When you walk into a place where they give a shit, you see the opposite.
It smells nice, because if it didn’t someone wouldn’t put up with that shit. Staff smile, ask if they can help and don’t give up until you get what you want.
They give a shit.
It’s a minor miracle when people give a shit. Most jobs, there’s just no good reason. You’re either explicitly talked down to by managers. Or implicitly infantilized by wanky corporate diktat.
In almost every instance where people don’t give a shit, there’s just no goddamn reason to give a shit. And it shows for the customer, every time.
Web-based jobs kind of change the dynamic. In two big ways.
First of all, the web’s freed a hell of a lot of people from the chains of corporate wankiness. Either people skip right out and start a new online business, or they start up little projects online that are hidden in plain view. They tweet. Share. Discuss stuff online. Shit like that.
In other words, the web’s done away with one of the biggest obstacles to giving a shit: The handcuffs are gone. When people are freer to do what they want at work, they give a shit. And they do good shit. Which is pretty wild when it comes to the business world.
Second of all, it’s not as easy to see when people give a shit online. You can tell, but it’s more subtle. When a shop stinks, it stinks. And you know they don’t give a shit.
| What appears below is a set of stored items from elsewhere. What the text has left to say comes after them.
/-- A port trains: to a peer package, to an endpoint on a flex port, or to an external switch, which is probed; a peer that
requires a part of CXL that the N16 does not support is not admitted, and such a switch is refused; requests that the port still
held from its last service are sent again (01 R9, R20; 11 R313, R332, R333; 13 R339; 15 R393). -/
def trainPort (port : Nat) (partner : Partner) (s : State) : State :=
  let p := portAt s port
  let peer := match partner with
    | .package n => some n
    | .unfit n => n
    | _ => none
  let s := setPort port { p with
    up := true, retraining := false, replays := [], attempts := 0, retried := false, peer := peer
    endpoint := partner == .endpoint, buffer := [] } s
  let s := match partner with
    | .switch => sendTo (512 + port) (.fenceMsg (fenceBytes ⟨port, 0, pkgNo s, 2, 0⟩)) { s with links := { s.links with
        probed := s.links.probed.filter (fun x => x.1 != port) ++ [(port, s.tick)] } }
    | .unfit none => { s with links := { s.links with refusedSwitches := merge s.links.refusedSwitches [port] } }
    | .unfit (some n) => { s with links := { s.links with unfit := merge s.links.unfit [n] } }
    | .package n => { s with links := { s.links with unfit := s.links.unfit.filter (fun x => x != n) } }
    | .endpoint => s
  (resendAll (p.buffer.filter (fun m => m.2.isRequest)) (recomputeRoutes s)).1

/-- Whether a port may train to a partner: endpoints are on flex ports only (01 R9). -/
def mayTrain (s : State) (port : Nat) (partner : Partner) : Bool :=
  port < 18 && !(portAt s port).up && (match partner with
    | .package n => s.boot.pkg != some n
    | .endpoint => decide (14 ≤ port)
    | _ => true)

/-- `LINK_TRAINING` (11 R325): a port trains after start-up. -/
def execLinkTraining (port : Nat) (partner : Partner) (s : State) : Out :=
  .next (if mayTrain s port partner then trainPort port partner s else s)

/-! ### What a tick brings about of itself -/

/-- The write-backs that are due: a unit has been DIRTY for 65,536 ticks (11 R323). -/
def overdueUnits (s : State) : List (Nat × Nat) :=
  s.mem.staged.filterMap (fun p => match p.2 with
    | .dirty _ _ _ t => if t.toNat + 65536 ≤ s.tick.toNat then some (p.1 / 2 ^ 23, p.1 % 2 ^ 23) else none
    | _ => none)

/-- The FENCEs of a slice whose source's count has come to zero go on, with HOPS raised (10 R298; 11 R332). -/
def forwardFences (s : State) : State :=
  (s.links.heldFences.filter (fun m => fenceCount s m.src == 0)).foldl (fun s m => forwardFence m s) s

/-- The compares of paired windows in which a signature waits for the other (16 R415). -/
def lateSignatures (s : State) : List (State → Out) :=
  (strandsOf s).flatMap (fun st => if st.windowSig.isNone then [] else
    [execSignatureTimeout st.who.id.handle st.who.blockIdx (if st.place.isCtl then reportIndex st.who.id else st.who.sid)])

/-- The retries of requests that have left (15 R395). -/
def lateRequests (s : State) : List (State → Out) :=
  s.mem.ops.flatMap (fun o => o.accs.zipIdx.flatMap (fun p =>
    if p.1.state == .switched then [execRequestRetry o.id p.2] else []))

/-- The shank's grant of an interval that has begun, unless the agenda brings it next: every 8,000 ticks, on what the dies are found to
ask for (01 R17; 13 R342; log 22). -/
def dueGrant (s : State) : Out :=
  match s.agenda.head? with
  | some (some (.grantInterval _)) => .next s
  | _ => execGrantInterval ((List.range 16).map (Config.demand s.fresh)) s

/-- The steps that a tick brings about (01 R17; 08 R226, R239; 11 R316, R318, R320, R323, R327, R332; 13 R343; 15 R381, R395, R396,
R400, R403; 16 R415). -/
def dueSteps (s : State) : List (State → Out) :=
  s.lending.borrows.flatMap (fun p => [execGuardReached p.1, execRenewalDue p.1, execRenewalRetry p.1])
    ++ s.lending.leases.flatMap (fun p => [execLeaseExpiry p.1, execRecallDeadline p.1])
    ++ s.mem.watches.map (fun p => execWatchDeadline p.1)
    ++ (overdueUnits s).map (fun p => execStagedWritebackBegin p.1 p.2)
    ++ s.mem.points.map (fun p => execPredictorSwitchNear p.line)
    ++ s.links.probed.map (fun p => execProbeTimeout p.1)
    ++ s.links.noRoute.map (fun p => execNoRouteTimeout p.1)
    ++ s.engines.copies.map (fun c => execPromiseDecision c.id)
    ++ (List.range 16).map (fun q => execTornReread (BitVec.ofNat 4 q))
    ++ lateSignatures s ++ lateRequests s ++ s.links.awaited.map (fun a s => .next (retryAwaited a s))
    ++ [execSettlePoint, execHeartbeatSend, execHeartbeatTimeout, execBurstExhausted, execCoolantBudgetStep, dueGrant]

/-- The watches of hub cores whose satisfying write is performed are answered (11 R330). -/
def answerHubs (s : State) : State :=
  s.mem.hubOwed.foldl (fun s p =>
    if unitPending s p.2 then s
    else
      let s := { s with mem := { s.mem with hubOwed := dropFirst (fun q => q == p) s.mem.hubOwed } }
      match p.1 with
      | .hub die hart => hubAnswer die hart 0 s
      | .peer tag _ _ => replyPeer tag (homeNo s p.2) 0 none s
      | .strand _ _ _ => s) s

/-- Operations whose last access was performed by a delta that another write brought along (15 R377) leave. -/
def settleAll (s : State) : State :=
  (s.mem.ops.filter (fun o => !o.accs.isEmpty && o.accs.all (fun a => a.state == .done))).foldl (fun s o => settleOp o.id s) s

/-- What a tick brings about comes about in the step in which the counter reaches it; then the cobbler matches what has reached it,
and FENCEs that need wait no longer go on (11 R328, R332; log 82). -/
def dueNow (s : State) : State := forwardFences (matchAll (settleAll (answerHubs ((dueSteps s).foldl (fun s i => after s (i s)) s))))

end Sys2Proof.Machine
end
A website doesn’t physically stink. A person doesn’t stare at you blankly there (if you discount the kinds of crap stock photos many sites use). On a website, you can’t exactly feel it in your guts that people give a shit, or don’t.
Storefronts get old. Websites are always as shiny as they day they were born. They age in a different way, but the site you stopped updating three years ago looks just like it did…three years ago. It’s not like there’s dust on it.
Online it’s harder to tell if someone gives a shit. Which is a problem.
I think we want to buy from people who give a shit.
I mean, not all the time.
I don’t care if the people who make my bog-roll give a shit. The company that makes my bog-roll could kneecap a million pandas while clearcutting a rain forest to harvest pulp and I wouldn’t give a shit. Well, a little.
For most things, though, particularly important things, I really, really like to buy stuff from someone who gives a shit. It makes me feel better.
I look for signs when I’m buying stuff online. Signs that the people behind it give a shit. Reviews and shit like that.
You know what really gets me all super excited? Giddy as a schoolgirl, actually? When someone gets so excited about what they’re doing that they can’t stop talking about how to do it better. And sharing what they find out. Like, in a blog.
Maybe I’m alone in loving that, but I don’t think so.
The closest thing to virtue is the pursuit of virtue. We love that shit. I might even choose someone less virtuous if I was convinced they were sincerely determined to get better in a hurry. Less hassle. More value.
That’s what marketing looks like when it’s good, if you ask me. Like someone who really gives a shit. Someone who’s pursuing virtue.
I know people can show they care online in other ways.
Good UX. A modern, clean and attractive design. Even a site that loads fast.
But when you open up and tell me about your efforts and struggles to be great, when you go out of your way to help me out, when you describe the challenges you see from your perspective (so I can better navigate them), I can feel it: you give a shit.
Online no one can tell if you sweep the shop floor.
But it shows in other ways.
I want to love you; show me you give a shit.